EXERCISE INPUTS:
-- ==== Sys2Proof/Machine/State.lean ====
section
/-! DEFINITION. The state of the module: everything the spec gives it, as plain data, and its value right after reset.
Every field's rule and reset value stand in INVENTORY.md under State. -/

namespace Sys2Proof.Machine

/-- Why a step stops. -/
inductive Fault where
  /-- Raised by every meaning whose operand names a part that the module does not have: a core above 895 (R26), a die
  above 15 (R20), a port above 63 (R372), a stack above 7, a photonic die above 3, a mailbox channel above 15 (R478), a
  die-to-die link above 23 (R39). Safe: the module has no such part, so no such event occurs. -/
  | noSuchPart
  deriving DecidableEq, Repr

/-- Why a step is refused. -/
inductive Refusal where
  /-- Raised by `exec` for a command that has no meaning yet. Safe. -/
  | notModelled (mnemonic : String)
  deriving DecidableEq, Repr

/-! ## Operations in progress -/

/-- Read modes (R240). -/
inductive RdMode where
  | peek | take | raw
  deriving DecidableEq, Repr

/-- Write modes (R240). `held` and `heldRaw` are for the rows that an in-place transpose holds over several writes (R301): as
`overwrite` and `raw`, and the hold stays. -/
inductive WrMode where
  | put | overwrite | raw | held | heldRaw
  deriving DecidableEq, Repr

/-- Where a row access is aimed: a row of the issuing core's store, the 512-byte row of a partition address, or a row
within a hoop (R312), of this module or of module `remote`. -/
inductive Loc where
  | own (store row : Nat)
  | addr (row : Nat)
  | hoop (remote : Option Nat) (core hoop row : Nat)
  deriving DecidableEq, Repr

/-- Format conversion of a copied element (R293). -/
inductive Conv where
  | same | f32ToBf16 | bf16ToF32
  /-- of four elements of `bits` bits, the one in slot `slot` of those that are not zero, or +0 (R201) -/
  | keepNonzero (bits slot : Nat)
  /-- the same of those that the four-bit mask after them names (R201) -/
  | keepNamed (bits slot : Nat)
  /-- the four-bit mask of four elements that are not zero (R201) -/
  | nonzero (bits : Nat)
  /-- of four columns, each two slots of `bits` bits and their mask, the value in slot `slot` at K position `k` of its quad, or +0
  (R202) -/
  | turned (bits k slot : Nat)
  /-- the four-bit mask of the columns that name K position `k` of a quad, from their masks (R202) -/
  | turnedMask (k : Nat)
  deriving DecidableEq, Repr

/-- Bits that a destination row takes (R282, R288, R293). `srcs` names where the element, or one plane bit of a code
element, comes from, low bits first: number of the row read that brought it (R302), bit position, length. After the
conversion, bits `lo` to `lo + bits - 1` go to bit position `dst` of the row. -/
structure Piece where
  dst : Nat
  bits : Nat
  lo : Nat
  srcs : List (Nat × Nat × Nat)
  conv : Conv
  deriving DecidableEq, Repr

/-- The computing steps that stand between row accesses; each is given by the rule named. -/
inductive Calc where
  /-- begin a tile (R71, R84) -/
  | pressTile
  /-- finish the load of a slice or block and make its plane registers the set in use (R54) -/
  | pressLoad
  /-- passes of a slice or block (R55 to R59, R128, R196, R209), while the next is loaded -/
  | pressSlice
  /-- the switches of the skim rail that the slice ordered: down and back (R143) -/
  | pressRail
  /-- promote one group (R69, R82) -/
  | pressPromote
  /-- a spill when one is due: 0 takes the values, k > 0 writes row k - 1 (R72, R89) -/
  | pressSpill
  /-- read back one spill row at an output (R90) -/
  | pressOutRead
  /-- release of the spill block after its read-back (R100) -/
  | pressRelease
  /-- form the output rows of the tile (R173, R175) -/
  | pressOut
  /-- end of the layer (R108) -/
  | pressEnd
  /-- one tile and paired slice of a compress (R294) -/
  | compress
  /-- one tile of a zero-run store (R295) -/
  | zrStore
  /-- fetch one selected row (R225) -/
  | selective
  /-- transpose one unit pair in place (R301) -/
  | inPlace
  /-- the first reading of a source row that a quantise reads twice, to find its scale (R166) -/
  | quantScale
  /-- one source row of a quantise (R163) -/
  | quantRow
  /-- one source row of a scale-gradient (R176) -/
  | gradRow
  /-- the scale gradients (R178) -/
  | gradScale
  /-- one group of an optimiser update (R181) -/
  | update
  /-- one token of a top-k (R354) -/
  | topK
  /-- one row of a row operation (R356) -/
  | rowOp
  /-- one band of tiles of C of an FSU job (R359) -/
  | fsuTile
  deriving DecidableEq, Repr

/-- A micro-operation: what an operation does between two moments at which it may have to wait. -/
inductive Micro where
  /-- what an operation does first: read and check its descriptors or parameter block and lay out its work -/
  | start
  /-- read a row into the operation's buffer as read number `n`; `used` is the mask of the words it uses (R601); `hold`
  when the operation holds the row from here (R301) -/
  | rd (n : Nat) (loc : Loc) (mode : RdMode) (used : Nat) (hold : Bool)
  /-- write a row from pieces of buffered rows; `first` and `last` mark the first and last part of a row that the move
  writes in parts (R272) -/
  | wr (loc : Loc) (mode : WrMode) (pieces : List Piece) (first last : Bool)
  /-- write output row number `k` that an earlier computing step formed; nothing when it formed none -/
  | wrOut (k : Nat) (mode : WrMode)
  /-- fill one row with the 32-bit pattern (R236) -/
  | fillRow (store row : Nat) (mode : WrMode) (pattern : Nat)
  /-- set one row's tag (R239) -/
  | mark (store row : Nat) (toFull : Bool)
  /-- copy one row (R237) -/
  | copyRow (srcStore srcRow dstStore dstRow : Nat) (rd : RdMode) (wr : WrMode)
  /-- fault with `SPARSE_META` when the mask that a piece gives names more than two of four (R213, R214) -/
  | check (mask : Piece) (addr detail : Nat)
  /-- enter row `r` of a scatter-add, of the given pieces, at the index that `index` gives (R216) -/
  | enter (r : Nat) (index : Piece) (pieces : List Piece)
  /-- a computing step -/
  | calc (c : Calc) (k : Nat)
  deriving DecidableEq, Repr

/-- Why an operation waits: the numbers of R371 for the waits that have one, and the waits that the watchdog does not
count. -/
inductive WaitKind where
  | tag | hold | arrivalCount | remoteRead | reduction | listFetch | closeHoop | route | applied
  | slot | translation | reducerBuffer | railDown | railBack | routeEntry | wake
  /-- a row of a move is ready and waits for its turn at the die DMA engine (R307) -/
  | turn
  deriving DecidableEq, Repr

/-- A wait: its kind and the partition address of the row or hoop waited on (for a translation, the key). -/
structure Wait where
  kind : WaitKind
  addr : Nat
  deriving DecidableEq, Repr

/-- An output row formed by a computing step: where it goes, its 512 bytes, and the bytes it covers (`mask`, one bit a
byte; all ones for a whole row). -/
structure OutRow where
  loc : Loc
  data : List Byte
  mask : Nat
  /-- first and last part of a row written in parts (R272) -/
  first : Bool
  last : Bool
  deriving DecidableEq, Repr

/-- Cursor over the run blocks of one tile (R205, R206). -/
structure RunCursor where
  /-- rows of the extent already taken -/
  used : Nat
  /-- end position of the block before, where the next block begins -/
  endPos : Nat
  /-- the `LAST` block has been taken -/
  done : Bool
  /-- kept positions not yet passed by the merge unit (R210): K position, first row of their block within the extent,
  position within the block -/
  pend : List (Nat × Nat × Nat)
  deriving DecidableEq, Repr

/-- What a row read ahead for a slice feeds: a plane register (R54), an activation plane that a stream slice keeps (R131), a
metadata row (R195), or compact weight and activation planes at the named positions, each from its place in the row to its compact
place (R209, R210). -/
inductive LoadDest where
  | weight (plane : Nat) | act (plane : Nat) | metadata (row : Nat)
  | gatherW (plane : Nat) (places : List (Nat × Nat)) | gatherA (plane : Nat) (places : List (Nat × Nat))
  deriving DecidableEq, Repr

/-- A row that the load of a slice has still to read: store, row, words used (R601), and what it feeds. -/
structure LoadRow where
  store : Nat
  row : Nat
  used : Nat
  dest : LoadDest
  deriving DecidableEq, Repr

/-- The load of one slice, paired slice or block: slices count over the whole layer, in the order of R71. -/
structure PressLoad where
  unit : Nat
  /-- its metadata have been decoded and its rows are known -/
  begun : Bool
  todo : List LoadRow
  /-- metadata rows read (R195) -/
  metas : List (List Byte)
  /-- in-range, kept or matched positions (R66, R208) -/
  n : Nat
  /-- first row, within its run extent, of the code row of an activation block (R206) -/
  first : Nat
  /-- activation planes that the load itself keeps (R131, R210) -/
  acts : List (BitVec 4096)
  /-- matched positions found so far: block and place of each operand (R210) -/
  matched : List ((Nat × Nat) × (Nat × Nat))
  runA : RunCursor
  runW : RunCursor
  deriving DecidableEq, Repr

/-- What the passes below the first eight low ones do in a slice (R137, R140, R141): not decided yet, run at nominal voltage, are
not issued, or run as skim passes. -/
inductive LowPasses where
  | undecided | nominal | skip | skim
  deriving DecidableEq, Repr

/-- What a running layer carries from one step to the next. -/
structure PressWork where
  /-- the descriptor was read while the layer before ran (R345) -/
  descRead : Bool
  tile : Nat
  /-- the slice that runs, and the one that is loaded meanwhile (R54, R211) -/
  cur : PressLoad
  next : PressLoad
  /-- passes of the slice issued -/
  pass : Nat
  low : LowPasses
  /-- the slice moved the skim rail: its switches have to be confirmed (R143) -/
  rail : Bool
  /-- an earlier switch down of the layer failed (R143) -/
  skimFailed : Bool
  /-- groups promoted in the tile -/
  promoted : Nat
  /-- a spill follows the last group promoted, unless it was the tile's last (R72) -/
  spillDue : Bool
  /-- a further in-range group of the tile is known to follow it -/
  follows : Bool
  /-- a spill is being written; its rows wait in the output buffer (R73) -/
  spilling : Bool
  spilled : Bool
  /-- scale rows read, by P-store row: those in use and the two ahead (R75) -/
  wScales : Tbl (List Byte)
  aScales : Tbl (List Byte)
  /-- sums read back from the spill block, per cell, as FP32 (R90) -/
  back : List Nat
  /-- the mode the layer was checked under (R146) -/
  reproducible : Bool
  /-- seeds the layer runs with (R127) -/
  seedA : Nat
  seedW : Nat
  deriving DecidableEq, Repr

/-- What an operation carries: its buffered source rows, the output rows formed and not yet written, sums of 32-bit
words, and the layer's part. -/
structure Scratch where
  buf : Tbl (List Byte)
  /-- words of buffered rows that failed when their row was read, by the number of the row, with the code they fault with (R321,
  R601) -/
  bad : Tbl (Nat × Nat)
  outs : Tbl OutRow
  words : List Word
  nums : List Nat
  press : PressWork
  deriving DecidableEq, Repr

/-- Engines of a core DMA move (R306). -/
inductive Engines where
  | inOnly | outOnly | both
  deriving DecidableEq, Repr

inductive JobState where
  | queued | waiting (w : Wait) | done
  deriving DecidableEq, Repr

/-- Where the remote read of an operation stands (R254): no request out, a request out, answered not ready, or a row
returned. -/
inductive RemoteRow where
  | none | asked | notReady | row (data : List Byte)
  deriving DecidableEq, Repr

TASK TO COMPLETE: Beginning with the first line of the records above, reproduce each line exactly, ending at the line that contains "namespace Sys2Proof.Machine", and leave out everything else.

TASK RESULT:
-- ==== Sys2Proof/Machine/State.lean ====
section
/-! DEFINITION. The state of the module: everything the spec gives it, as plain data, and its value right after reset.
Every field's rule and reset value stand in INVENTORY.md under State. -/

namespace Sys2Proof.Machine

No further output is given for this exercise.